§ **What is expected**: Once you have read the records below, print them again exactly as they stand.
● ● ● ●
theorem execXspiDone_wr (a0 : _) (s : State) {t : State} (h : execXspiDone a0 s = .next t) : Wr 0x4000000f000000000000000000000000000000000000000000000000000000000000000000000000000000000000000000000000000000000000000000000000000 s t := by
  unfold execXspiDone at h
  injection h with h
  subst h
  repeat' first
    | exact rfl
    | (refine (?_ : _ = true); dsimp only [List.all]; exact rfl)
    | with_reducible exact Wr.refl _ _
    | with_reducible assumption
    | with_reducible apply State.spiGo_wr
    | with_reducible apply State.spiDone_wr
    | with_reducible apply Wr.ite <;> intro _
    | with_reducible apply Wr.foldl <;> try intro _ _ _
    | with_reducible apply Wr.foldl_snd <;> try intro _ _ _
    | with_reducible refine Wr.of_snd ‹_ = (_, _)› ?_
    | with_reducible refine Wr.of_snd2 ‹_ = (_, _, _)› ?_
    | with_reducible apply Wr.of_id
    | split
    | dsimp only

theorem execXspiRead_wr (a0 : _) (a1 : _) (s : State) {t : State} (h : execXspiRead a0 a1 s = .next t) : Wr 0x4040000f000000000000000000000000000000000000000000000000000000000000000000000000000000000000000000000000000000000000000000000000000 s t := by
  unfold execXspiRead at h
  injection h with h
  subst h
  repeat' first
    | exact rfl
    | (refine (?_ : _ = true); dsimp only [List.all]; exact rfl)
    | with_reducible exact Wr.refl _ _
    | with_reducible assumption
    | with_reducible apply State.spiRow_wr
    | with_reducible apply Wr.ite <;> intro _
    | with_reducible apply Wr.foldl <;> try intro _ _ _
    | with_reducible apply Wr.foldl_snd <;> try intro _ _ _
    | with_reducible refine Wr.of_snd ‹_ = (_, _)› ?_
    | with_reducible refine Wr.of_snd2 ‹_ = (_, _, _)› ?_
    | with_reducible apply Wr.of_id
    | split
    | dsimp only

theorem execXspiProgram_wr (a0 : _) (a1 : _) (s : State) {t : State} (h : execXspiProgram a0 a1 s = .next t) : Wr 0x4040000f000000000000000000000000000000000000000000000000000000000000000000000000000000000000000000000000000000000000000000000000000 s t := by
  unfold execXspiProgram at h
  injection h with h
  subst h
  repeat' first
    | exact rfl
    | (refine (?_ : _ = true); dsimp only [List.all]; exact rfl)
    | with_reducible exact Wr.refl _ _
    | with_reducible assumption
    | with_reducible apply State.spiRow_wr
    | with_reducible apply Wr.ite <;> intro _
    | with_reducible apply Wr.foldl <;> try intro _ _ _
    | with_reducible apply Wr.foldl_snd <;> try intro _ _ _
    | with_reducible refine Wr.of_snd ‹_ = (_, _)› ?_
    | with_reducible refine Wr.of_snd2 ‹_ = (_, _, _)› ?_
    | with_reducible apply Wr.of_id
    | split
    | dsimp only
● ● ● ●
§ **Exercise solution**:
theorem execXspiDone_wr (a0 : _) (s : State) {t : State} (h : execXspiDone a0 s = .next t) : Wr 0x4000000f000000000000000000000000000000000000000000000000000000000000000000000000000000000000000000000000000000000000000000000000000 s t := by
  unfold execXspiDone at h
  injection h with h
  subst h
  repeat' first
    | exact rfl
    | (refine (?_ : _ = true); dsimp only [List.all]; exact rfl)
    | with_reducible exact Wr.refl _ _
    | with_reducible assumption
    | with_reducible apply State.spiGo_wr
    | with_reducible apply State.spiDone_wr
    | with_reducible apply Wr.ite <;> intro _
    | with_reducible apply Wr.foldl <;> try intro _ _ _
    | with_reducible apply Wr.foldl_snd <;> try intro _ _ _
    | with_reducible refine Wr.of_snd ‹_ = (_, _)› ?_
    | with_reducible refine Wr.of_snd2 ‹_ = (_, _, _)› ?_
    | with_reducible apply Wr.of_id
    | split
    | dsimp only

theorem execXspiRead_wr (a0 : _) (a1 : _) (s : State) {t : State} (h : execXspiRead a0 a1 s = .next t) : Wr 0x4040000f000000000000000000000000000000000000000000000000000000000000000000000000000000000000000000000000000000000000000000000000000 s t := by
  unfold execXspiRead at h
  injection h with h
  subst h
  repeat' first
    | exact rfl
    | (refine (?_ : _ = true); dsimp only [List.all]; exact rfl)
    | with_reducible exact Wr.refl _ _
    | with_reducible assumption
    | with_reducible apply State.spiRow_wr
    | with_reducible apply Wr.ite <;> intro _
    | with_reducible apply Wr.foldl <;> try intro _ _ _
    | with_reducible apply Wr.foldl_snd <;> try intro _ _ _
    | with_reducible refine Wr.of_snd ‹_ = (_, _)› ?_
    | with_reducible refine Wr.of_snd2 ‹_ = (_, _, _)› ?_
    | with_reducible apply Wr.of_id
    | split
    | dsimp only

theorem execXspiProgram_wr (a0 : _) (a1 : _) (s : State) {t : State} (h : execXspiProgram a0 a1 s = .next t) : Wr 0x4040000f000000000000000000000000000000000000000000000000000000000000000000000000000000000000000000000000000000000000000000000000000 s t := by
  unfold execXspiProgram at h
  injection h with h
  subst h
  repeat' first
    | exact rfl
    | (refine (?_ : _ = true); dsimp only [List.all]; exact rfl)
    | with_reducible exact Wr.refl _ _
    | with_reducible assumption
    | with_reducible apply State.spiRow_wr
    | with_reducible apply Wr.ite <;> intro _
    | with_reducible apply Wr.foldl <;> try intro _ _ _
    | with_reducible apply Wr.foldl_snd <;> try intro _ _ _
    | with_reducible refine Wr.of_snd ‹_ = (_, _)› ?_
    | with_reducible refine Wr.of_snd2 ‹_ = (_, _, _)› ?_
    | with_reducible apply Wr.of_id
    | split
    | dsimp only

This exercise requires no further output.